Diversity in when milkweeds emerge supports monarch butterflies

The timing of milkweed emergence determines egg-laying opportunities for monarchs

Monarchs collected
Monarch collected at one site on June 17-18, 2019. Photo by Nate Haan, MSU Entomology.

Despite the cool rainy spring, people have generally reported seeing lots of migrating monarchs and the resulting eggs and caterpillars. In the East Lansing, Michigan, area, caterpillars from the earliest-laid eggs are already transforming into pupae, and a freshly-emerged adult monarch—i.e., very likely originating from eggs laid in Michigan—was observed on June 19. A promising start to the 2019 season!

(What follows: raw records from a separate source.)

/-- The regions of a run set from offset `off`. -/
def readRunSet (s : State) (a : Nat) : Nat → Nat → Except Trap (List (List Raw) × Nat)
  | 0, off => .ok ([], off)
  | n + 1, off => match readRegion s (a + off) with
    | .error t => .error t
    | .ok (_, m, l) => match readRunSet s a n (off + m) with
      | .error t => .error t
      | .ok (ls, e) => .ok (l :: ls, e)

/-- Raw records in ascending key, earlier first on equal keys. -/
def insertRaw (w : Raw) : List Raw → List Raw
  | [] => [w]
  | x :: r => if x.key < w.key then x :: insertRaw w r else w :: x :: r

def sortRaw (l : List Raw) : List Raw := l.foldr insertRaw []

/-- XMRG (R291). -/
def execXmrg (o : OpDA) (s : State) : Out :=
  scalar o.x s (fun s =>
    let a := (s.me.reg o.a).toNat
    match poolBytes s a 16 with
    | .error t => raise t.1 t.2 s
    | .ok h =>
      if a % 16 ≠ 0 then raise cAlign (BitVec.ofNat 64 a) s
      else
        let n := readRuns s h 0 8
        let bytes := readRuns s h 8 8
        match poolBytes s a (16 + bytes) with
        | .error t => raise t.1 t.2 s
        | .ok rs => match readRunSet s a n 16 with
          | .error t => raise t.1 t.2 s
          | .ok (ls, e) =>
            if e ≠ 16 + bytes then raise cAlign (BitVec.ofNat 64 a) s
            else match eccAddr s rs a (16 + bytes) with
            | some b => raise cUncorrectable (BitVec.ofNat 64 b) s
            | none => writeOut s (lenOf o.x) (s.me.reg o.d).toNat (16 + bytes - 16 * n) rs (regionRaw (sortRaw (ls.flatMap id))))

/-! ## Groups (R274, R275) -/

/-- The byte a group operand reaches (R275): as XSPLT reads its descriptor, through the vector table; while that maps no
byte there, as the scalar tables do; none when it reaches no byte. -/
def groupByte (s : State) (a : Nat) : Option Nat :=
  match vectorLoc s s.cur a 1 1 0, scalarLoc s s.cur a 1 1 0 with
  | .ok (.here l), _ => some l.key
  | _, .ok l => some l.key
  | _, .error _ => none

/-- The installed group of the hart's context that an address names. -/
def groupNamed (s : State) (a : Nat) : Option (Nat × Group) :=
  match groupByte s a with
  | none => none
  | some k => s.groups.find? (fun e => e.2.key == k && e.2.ctx == s.me.ctx)

/-- An instruction that names an installed group; Space with the address when there is none. -/
def withGroup (r : BitVec 5) (s : State) (k : Nat → Group → State → State) : State :=
  match groupNamed s (s.me.reg r).toNat with
  | none => raise cSpace (s.me.reg r) s
  | some (gk, g) => k gk g s

/-- A round of the group is open. -/
def Group.open_ (g : Group) : Bool := match g.rounds.getLast? with | none => false | some r => !r.closed

/-- A DEST word names a hart of the launch, its team placed or away: its member and the core of its team (R274). -/
def destMember (s : State) (w : Nat) : Option (Nat × Nat) :=
  if 191 < bitsOf w 19 12 ∨ s.me.system then none
  else match memberAt s s.me.launch (bitsOf w 11 0 * 256 + bitsOf w 19 12) (bitsOf w 22 20) with
    | none => none
    | some mid => some (mid, match s.launches.find s.me.launch with | none => 0 | some l => l.teams.getD (mid / 8) 0)
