/-- Pieces of a hart section: bytes and value. -/
def hartPieces (s : State) (n hk planes : Nat) (ph : List Nat) (h : Hart) : List (Nat × Nat) :=
  let i := hartId hk
  let sum (c w : Nat) (f : Nat → Nat) : Nat := (span 0 c).foldl (fun t j => t + f j <<< (w * j)) 0
  [(256, sum 32 64 (fun r => (h.reg (BitVec.ofNat 5 r)).toNat)), (8, h.pc.toNat), (248, openBytes n i 264 248),
   (672, sum 84 64 (csrDword s hk h)), (48, sum 48 8 (fun r => (h.tags.get r).toNat)), (48, openBytes n i 1232 48),
   (1536, sum 12 1024 (fun m => (h.mask m).toNat)), (544, sum 4 1088 (fun q => queueBits (h.queue q))),
   (256, sum 8 256 (fun g => groupBits (h.group g))), (144, sum 6 192 (fun l => lnBits (h.ln.getD l {}))),
   (128, sum 16 64 (fun l => ph.getD l 0)),
   (208, openBytes n i 3888 208), (4096, checkedBlock n i 4096)] ++
  (span 0 (1 + planes)).flatMap (fun k => (span 0 48).map (fun r => (1024, (h.plane r k).toNat)))

/-- Bytes of a slice of the pool, `len` from offset `lo`. -/
def poolValue (im : Image) (lo len : Nat) : Nat := ofBytes ((span lo len).map im.pool.get)

/-- The full-empty bits of the scratchpad part. -/
def feValue (im : Image) : Nat :=
  (span 0 ((im.bnd2 - im.bnd1) / 16)).foldl (fun n i => n + (im.fe.get (im.bnd1 / 16 + i)).toNat <<< i) 0

def extValue (im : Image) : List (Nat × Nat) :=
  im.orig.flatMap (fun e => (extentsOf e.2 im.core).map (fun x => (x.2, ofBytes ((span x.1 x.2).map im.ext.get))))

/-- The pieces of the whole image, in order. -/
def imagePieces (s : State) (n : Nat) (im : Image) : List (Nat × Nat) :=
  [(64, imageHeader s im)] ++
    im.orig.flatMap (fun e => hartPieces s n (hartKey im.core e.1) (imagePlanes im) (im.phases.getD e.1 []) e.2) ++
    [(im.bnd1 - im.bnd0, poolValue im im.bnd0 (im.bnd1 - im.bnd0)), (im.bnd2 - im.bnd1, poolValue im im.bnd1 (im.bnd2 - im.bnd1)),
     ((im.bnd2 - im.bnd1) / 128, feValue im), (4096, checkedBlock n 8 4096)] ++ extValue im

/-- The first trap of `n` bytes at `a`, block by block (R175). -/
def blocksTrap (s : State) (a n need : Nat) : Option Trap :=
  (span 0 (ceilDiv n 1024)).findSome? (fun i =>
    let m := min 1024 (n - 1024 * i)
    match scalarLoc s s.cur (a + 1024 * i) m (if i = 0 then 4096 else 1) need with
    | .error t => some t
    | .ok l => if need = rR ∧ eccHit s l.key m then some (cUncorrectable, BitVec.ofNat 64 (a + 1024 * i)) else none)

/-- Byte `i` at `a`: its key. -/
def byteKeyAt (s : State) (a : Nat) : Nat := match scalarLoc s s.cur a 1 1 0 with | .error _ => 0 | .ok l => l.key

/-- Pieces written one after another from `a` on. -/
def putPieces : List (Nat × Nat) → Nat → State → State
  | [], _, s => s
  | (n, v) :: r, a, s =>
    let ks := (span a n).map (byteKeyAt s)
    putPieces r (a + n) (putBytes (ks.foldl pin s) ks (bytesOf v n))

/-- `n` bytes at `a`. -/
def getBytes (s : State) (a n : Nat) : Nat := ofBytes ((span a n).map (fun i => s.byteAt (byteKeyAt s i)))

/-! ## Reading an image back -/

/-- A field of the image: the program's value where it differs from the one saved, else what engines have made of it. -/
def pick {α : Type} [DecidableEq α] (cur orig mem : α) : α := if mem = orig then cur else mem

/-- A hart of an image with what the bytes of its section (at `a`) say now. -/
def overlayHart (s : State) (a planes hk : Nat) (orig cur : Hart) : Hart :=
  let word (off : Nat) : W64 := BitVec.ofNat 64 (getBytes s (a + off) 8)
  let csr (i : Nat) : W64 := word (512 + 8 * i)
  let was (i : Nat) : W64 := BitVec.ofNat 64 (csrDword s hk orig i)
  let sel (i : Nat) (v : W64) : W64 := pick v (was i) (csr i)
  let c := cur.csr
  let c1 : Csrs := { c with
    vl := (sel 0 (BitVec.ofNat 64 c.vl)).toNat, cf := BitVec.ofNat 4 (sel 1 (c.cf.setWidth 64)).toNat
    vctl := BitVec.ofNat 3 (sel 2 (c.vctl.setWidth 64)).toNat, vstart := (sel 3 (BitVec.ofNat 64 c.vstart)).toNat % 1024
    rm := BitVec.ofNat 2 (sel 4 (c.rm.setWidth 64)).toNat, fflags := BitVec.ofNat 5 (sel 5 (c.fflags.setWidth 64)).toNat
    toff := (span 1 4).foldl (fun t k => Cells.set t k (sel (7 + k) (c.toff.get k))) c.toff
    dln := sel 0x20 c.dln, lead := sel 0x22 c.lead, uhaddr := wordAddr (sel 0x50 c.uhaddr)
    ucause := BitVec.ofNat 8 (sel 0x51 (c.ucause.setWidth 64)).toNat, upc := wordAddr (sel 0x52 c.upc), uval := sel 0x53 c.uval }
  let pc := wordAddr (pick cur.pc orig.pc (word 256))
  let h1 : Hart := if pc = cur.pc then { cur with csr := c1 }
    else { cur with
      csr := c1, pc := pc, wait := none, await := none, remote := [], sending := none, under := [], part := none, ahead := none }
  let h2 := (range 1 32).foldl (fun h i =>
    let r := BitVec.ofNat 5 i
    h.setReg r (pick (cur.reg r) (orig.reg r) (word (8 * i)))) h1
  let h3 : Hart := { h2 with
    tags := (span 0 48).foldl (fun t r =>
      Cells.set t r (pick (cur.tags.get r) (orig.tags.get r) (BitVec.ofNat 4 (getBytes s (a + 1184 + r) 1)))) h2.tags
    queues := (span 0 4).foldl (fun t q =>
      let n := getBytes s (a + 2816 + 136 * q) 8
      Tab.put t q (pick (cur.queue q) (orig.queue q) ((span 1 (min n 16)).map (fun i => word (2816 + 136 * q + 8 * i))))) h2.queues
    ln := (span 0 6).foldl (fun t l =>
      let x := getBytes s (a + 3616 + 24 * l) 20
      Tab.put t l (pick (cur.ln.getD l {}) (orig.ln.getD l {})
        ⟨BitVec.ofNat 32 x, BitVec.ofNat 64 (x >>> 32), BitVec.ofNat 64 (x >>> 96)⟩)) h2.ln
    groups := (span 0 8).foldl (fun t g =>
      let x := getBytes s (a + 3360 + 32 * g) 32
      if x = groupBits (orig.group g) then t else Tab.put t g (groupReadBack (cur.group g) x)) h2.groups }
  let h4 := (span 0 12).foldl (fun h m =>
    h.setMask m (pick (cur.mask m) (orig.mask m) (BitVec.ofNat 1024 (getBytes s (a + 1280 + 128 * m) 128)))) h3
  (span 0 (1 + planes)).foldl (fun h k => (span 0 48).foldl (fun h r =>
    h.setPlane r k (pick (cur.plane r k) (orig.plane r k)
      (BitVec.ofNat 8192 (getBytes s (a + 8192 + 49152 * k + 1024 * r) 1024)))) h) h4
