-- ==== Sys2Proof/Machine/Core.lean ====
section
/-! DEFINITION. The machine as the host runs it. -/

noncomputable def Sys2Proof.core : Host.Core :=
  { State := Sys2Proof.Machine.State, Fault := Sys2Proof.Machine.Fault, Refusal := Sys2Proof.Machine.Refusal,
    step := Sys2Proof.Machine.step, reset := Sys2Proof.Machine.State.reset }
end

This spring, we have again been impressed by the importance of the earliest-emerging stems of common milkweed for supporting egg laying by migrating monarchs. We first observed monarchs in East Lansing on May 16 and eggs on May 18. The important part about this observation is that relatively few common milkweed stems had even emerged by that time, suggesting that the early emerging milkweed is a key resource for the initial migrants into the state. This prompts us to ask, what are the factors that result in early emergence of milkweed and how can we ensure that some is likely to be present in any given year?

In our research we regularly survey common milkweed patches in the East Lansing area, often returning to the same spots year after year. While we know that common milkweed occurs at each of the sites, there is tremendous variability in when the stems emerge and thus become available for egg laying. This year when we first began scouting out patches in mid-May, common milkweed had emerged at very few of the sites. On June 3, we found milkweed at more than half of the sites, but some still had no stems above ground. Finally, on June 18 milkweed was up at most sites, but some of the places we know had milkweed last year still have no evidence of emergence. What is the implication of this variation in emergence timing for monarch egg laying and larval (caterpillar) survival?

Monarch life cycle
Monarch life cycle. Larvae (caterpillars) go through five stages of growth called instars. The first instar is the smallest size caterpillar.

Benefits of early emerging milkweeds

We gained additional insight when we surveyed 13 common milkweed patches in the East Lansing area on June 17 and 18. At 10 of these sites, we found virtually no monarch eggs or larvae—just five eggs and two early-instar larvae despite searching more than 1,200 stems. However, in three patches of milkweed, we found a glut of later-instar larvae that were approaching pupation. Across these three sites we found an average of one fourth or fifth-instar larva for every 15 stems, which is a very high density of monarch larvae, especially considering they were later-instar caterpillars.

What made these sites so attractive to the migrating adult monarchs a few weeks ago, and why did the larvae survive in such high numbers?

The common denominator at these caterpillar-filled sites seems to be relatively sparse vegetation with little plant litter on the soil, which we think stimulated the common milkweed stems at those sites to emerge early. This means the stems were available and likely were more visually obvious to the first migrating monarchs arriving in our area, and consequently they were loaded up with eggs. The individual factors that resulted in the sparse vegetation varied. One site was a sandy grassland in an industrial park, another a recently harvested poplar planting on a sandy, West-facing hill, and the third was a sparsely-vegetated grassy parking lot edge. We have also observed that around the home landscape, milkweed growing in elevated beds or on warmer South-facing slopes seem to emerge early. Areas that have been burned (removing plant litter) also warm up quickly and support early emerging milkweed.

Benefits of later emerging milkweed

Having spent most of this article talking about the importance of early emerging milkweed, we also need to mention the benefits of late emerging milkweed. The first generation butterflies that will be flying over the next several weeks prefer young milkweed on which to lay their eggs. Some of those eggs will be laid on butterfly milkweed, swamp milkweed, and whorled milkweed, which naturally emerge later than common milkweed. Alternatively, we previously discussed how setting back a portion of a common milkweed patch by mowing can enhance egg and larval survival.

In the past, there was probably a wide diversity of milkweed emergence dates due to natural disturbances like fire, grazing, as well as variable soil types and slopes. Later, humans introduced variability through agricultural practices associated with preparing and cultivating crop fields. Currently, we have lost some of that variability and may need to replicate it more intentional ways.

How to increase variable times of emergence in a milkweed stand

Given this, it’s worth considering how we might increase variability in milkweed emergence throughout the critical spring and early summer season. Perhaps that means finding a low-productivity sandy spot on your property on which to plant milkweed. Milkweed in mulched garden beds near structures also seems to emerge early and may provide critical resources. Plant or encourage some late emerging species of milkweeds. Finally, consider how you might mow or trim common milkweed to provide timely resources for monarch butterflies.